Discreet luxury

For decades, the luxury goods industry represented one of the market’s strongholds. In 2006, Egon Zhender International estimated the global luxury goods sector a $170 billion business. Similarly Kwak and Yoffie indexed the branch with a growth rate of about 6% per year.[i] Following Luzzini and Ronchi we might even speak of demographic shifts, with growth trends varying according to country and continent; estimated growth rates are 1.7%, in Italy, 4.5% Europe, 6.9% in North-America, +7.3% in Asia-Pacific, +9.7% in Latin America, +9.8% in Middle-East. Also, for the forthcoming 5 to 10 years their study forecasts a growing polarity between high-end and low-end consumption specifically in the emerging markets of China, Brazil, and India (The BRICs, as it were). What, then, does actually count as luxury – and what doesn’t?
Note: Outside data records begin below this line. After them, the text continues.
/-- Settles O14: `mov` writes back the operand's value and the old flag, to a register that exists. -/
theorem movCopiesOperand : Obligations.MovCopiesOperand := by
  intro s rd src h
  have hlt : rd < s.x.length := h.destination_lt rfl
  obtain ⟨hc, -, hw⟩ := h
  exact ⟨decode_wordOf_of_wf hc hw, _, execMov_eq_writeBack s rd src, writesRegister_writeBack hlt⟩

end Sys2Proof.Machine
end

section
/-! The statement about `add` (spec 41_arith.md R151), and what it shares with every instruction that writes back a
result and a flag. -/

namespace Sys2Proof.Machine

open Sys2Proof

/-- The word of an instruction that is ready and writes back to its destination decodes to it, and the instruction
completes with that result and flag and changes nothing else (R48, R50). -/
theorem Ready.decode_and_writesRegister {s : State} {i : Instr} {rd v : Nat} {f : Bool} (h : Ready s i)
    (hd : destinationOf i = some rd) (he : exec i s = writeBack s rd v f) :
    decode s.cfg (wordOf s.cfg (opcodeOf i) (riOf i) (rjOf i) (operandOf i)) = .ok i ∧
    ∃ t, exec i s = .next t ∧ WritesRegister s t rd v f := by
  have hlt : rd < s.x.length := h.destination_lt hd
  obtain ⟨hc, -, hw⟩ := h
  exact ⟨decode_wordOf_of_wf hc hw, _, he, writesRegister_writeBack hlt⟩

/-- Operand A of an instruction that is ready is a W-bit value (R57, R103). -/
theorem Ready.operandValue_lt {s : State} {i : Instr} (h : Ready s i) :
    operandValue s (operandOf i) < 2 ^ s.cfg.W := by
  obtain ⟨hc, hregs, hw⟩ := h
  obtain ⟨-, -, hsrc⟩ := fields_of_wf hc hw
  exact Machine.operandValue_lt hregs hsrc

/-- The sum of two W-bit values is below `2 * 2^W`, so it reaches `2^W` exactly when its carry is 1 (R151). -/
theorem addFlag_eq_carry {W a b : Nat} (ha : a < 2 ^ W) (hb : b < 2 ^ W) :
    addFlag W a b = decide ((a + b) / 2 ^ W = 1) := by
  have hsum : a + b < 2 ^ W * 2 := by omega
  refine decide_eq_decide.2 ⟨fun hge => ?_, fun hcarry => ?_⟩
  · exact Nat.div_eq_of_lt_le (by omega) (by omega)
  · exact (Nat.div_pos_iff.1 (by omega)).2

/-- Settles O15: `add` writes back the narrowed sum and a flag that is, for two W-bit values, its carry. -/
theorem addWrapsWithCarry : Obligations.AddWrapsWithCarry := by
  intro s rd ra src h
  have ⟨_, hregs, _⟩ := h
  have ha : s.readReg ra < 2 ^ s.cfg.W := readReg_lt hregs ra
  have hb : operandValue s src < 2 ^ s.cfg.W := h.operandValue_lt
  rw [← addFlag_eq_carry ha hb]
  exact h.decode_and_writesRegister rfl rfl

end Sys2Proof.Machine
end

section
/-! The statement about `xor` (spec 43_logic.md R180): what its word is bit by bit. -/

namespace Sys2Proof.Machine

open Sys2Proof

/-- The exclusive or of two W-bit values is a W-bit value (R57, R180). -/
theorem xorWord_lt {W a b : Nat} (ha : a < 2 ^ W) (hb : b < 2 ^ W) : xorWord a b < 2 ^ W :=
  Nat.xor_lt_two_pow ha hb

/-- Bit `k` of the word is the sum of the operands' bits `k` mod 2 (R180). -/
theorem testBit_xorWord (a b k : Nat) : (xorWord a b).testBit k = (a.testBit k != b.testBit k) :=
  Nat.testBit_xor a b k

/-- Settles O23: `xor` writes back the exclusive or of two W-bit values and a cleared flag. -/
theorem xorBitwise : Obligations.XorBitwise := by
  intro s rd ra src h
  have ⟨_, hregs, _⟩ := h
  have ha : s.readReg ra < 2 ^ s.cfg.W := readReg_lt hregs ra
  have hb : operandValue s src < 2 ^ s.cfg.W := h.operandValue_lt
  obtain ⟨hdec, t, hexec, hwrites⟩ := h.decode_and_writesRegister rfl rfl
  exact ⟨hdec, t, _, hexec, hwrites, xorWord_lt ha hb, testBit_xorWord _ _⟩

end Sys2Proof.Machine
end

section
/-! The statements about the compares (spec 44_compare.md R190, R191, R192): each completes with its comparison in the
flag and changes nothing else. -/

namespace Sys2Proof.Machine

open Sys2Proof

/-- Setting the flag and going on writes the flag and nothing else but `pc` and `STEPS` (R48, R50). -/
theorem writesFlag_setFlag_advance (s : State) (f : Bool) : WritesFlag s (s.setFlag f).advance f where
  flagValue := by simp
  pcNext := by simp [seqPc]
  counted := by simp
  regsSame := State.readReg_congr (by simp)
  memory := State.readMem_congr (by simp) (by simp)
  rest := rfl

/-- The word of an instruction that is ready and sets the flag decodes to it, and the instruction completes with that
flag and changes nothing else (R48, R50). -/
theorem Ready.decode_and_writesFlag {s : State} {i : Instr} {f : Bool} (h : Ready s i)
    (he : exec i s = .next (s.setFlag f).advance) :
    decode s.cfg (wordOf s.cfg (opcodeOf i) (riOf i) (rjOf i) (operandOf i)) = .ok i ∧
    ∃ t, exec i s = .next t ∧ WritesFlag s t f := by
  obtain ⟨hc, -, hw⟩ := h
  exact ⟨decode_wordOf_of_wf hc hw, _, he, writesFlag_setFlag_advance s f⟩

/-- What `cmpe` does (R190). -/
theorem exec_cmpe (ra : Nat) (src : Operand) (s : State) :
    exec (.cmpe ra src) s = .next (s.setFlag (decide (s.readReg ra = operandValue s src))).advance := rfl

/-- What `cmpa` does (R191). -/
theorem exec_cmpa (ra : Nat) (src : Operand) (s : State) :
    exec (.cmpa ra src) s = .next (s.setFlag (decide (s.readReg ra > operandValue s src))).advance := rfl

/-- What `cmpae` does (R192). -/
theorem exec_cmpae (ra : Nat) (src : Operand) (s : State) :
    exec (.cmpae ra src) s = .next (s.setFlag (decide (s.readReg ra ≥ operandValue s src))).advance := rfl

/-- Settles O27: `cmpe` sets the flag to the equality of its operands and goes on. -/
theorem cmpeSetsFlagOnEqual : Obligations.CmpeSetsFlagOnEqual :=
  fun s ra src h => h.decode_and_writesFlag (exec_cmpe ra src s)

/-- Settles O28: `cmpa` sets the flag to "above", unsigned because the values are natural numbers, and goes on. -/
theorem cmpaSetsFlagOnAbove : Obligations.CmpaSetsFlagOnAbove :=
  fun s ra src h => h.decode_and_writesFlag (exec_cmpa ra src s)

/-- Settles O29: `cmpae` sets the flag to "above or equal", unsigned because the values are natural numbers, and goes
on. -/
theorem cmpaeSetsFlagOnAboveOrEqual : Obligations.CmpaeSetsFlagOnAboveOrEqual :=
  fun s ra src h => h.decode_and_writesFlag (exec_cmpae ra src s)

end Sys2Proof.Machine
end

section
/-! The statements about the jumps (spec 45_jumps.md R201, R202, R203): each completes with its target or the
sequential index in `pc` and changes nothing else; and the two faults a fetch can end in (R246, R247). -/

namespace Sys2Proof.Machine

open Sys2Proof

/-! ### What a jump leaves -/

/-- Completing at an index puts it in `pc` and changes nothing else but `STEPS` (R48, R50). -/
theorem goesTo_complete (s : State) (target : Nat) : GoesTo s (s.complete target) target where
  pcNext := by simp
  counted := by simp
  regsSame := State.readReg_congr (by simp)
  flagSame := by simp
  memory := State.readMem_congr (by simp) (by simp)
  rest := rfl

/-- The word of an instruction that is ready and completes at `target` decodes to it, and the instruction completes
there and changes nothing else (R48, R50). -/
theorem Ready.decode_and_goesTo {s : State} {i : Instr} {target : Nat} (h : Ready s i)
    (he : exec i s = .next (s.complete target)) :
    decode s.cfg (wordOf s.cfg (opcodeOf i) (riOf i) (rjOf i) (operandOf i)) = .ok i ∧
    ∃ t, exec i s = .next t ∧ GoesTo s t target := by
  obtain ⟨hc, -, hw⟩ := h
  exact ⟨decode_wordOf_of_wf hc hw, _, he, goesTo_complete s target⟩

/-- What `jmp` does (R201). -/
theorem exec_jmp (b : Operand) (s : State) : exec (.jmp b) s = .next (s.complete (operandValue s b)) := rfl

/-- What `cjmp` does (R202). -/
theorem exec_cjmp (b : Operand) (s : State) :
    exec (.cjmp b) s = .next (s.complete (if s.flag = true then operandValue s b else seqPc s)) := rfl

/-- What `cnjmp` does (R203). -/
theorem exec_cnjmp (b : Operand) (s : State) :
    exec (.cnjmp b) s = .next (s.complete (if s.flag = false then operandValue s b else seqPc s)) := rfl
Generally speaking, conceptualisations are typically derived from either a consumption perspective or from an application as a product branding device.[ii] Further, there has emerged a strong strand of literature that seeks to explain luxury consumption particularly in terms of having a symbolic function that operates at the individual and collective level. On a theoretical note, then, it is suggested that luxury and non-luxury goods can be conceptualized according to functional, experiential, and interactional symbolic dimensions,[iii] with the former traditionally being situated in the context of brand image; product uniqueness and regimes of scarcity; product quality and product performance; timeless brand and product features; store atmosphere; and patron status.[iv] In short, ‘luxury brands evoke exclusivity, have a well-known brand identity, enjoy high brand awareness and perceived quality, and retain sales levels and customer loyalty.’[v]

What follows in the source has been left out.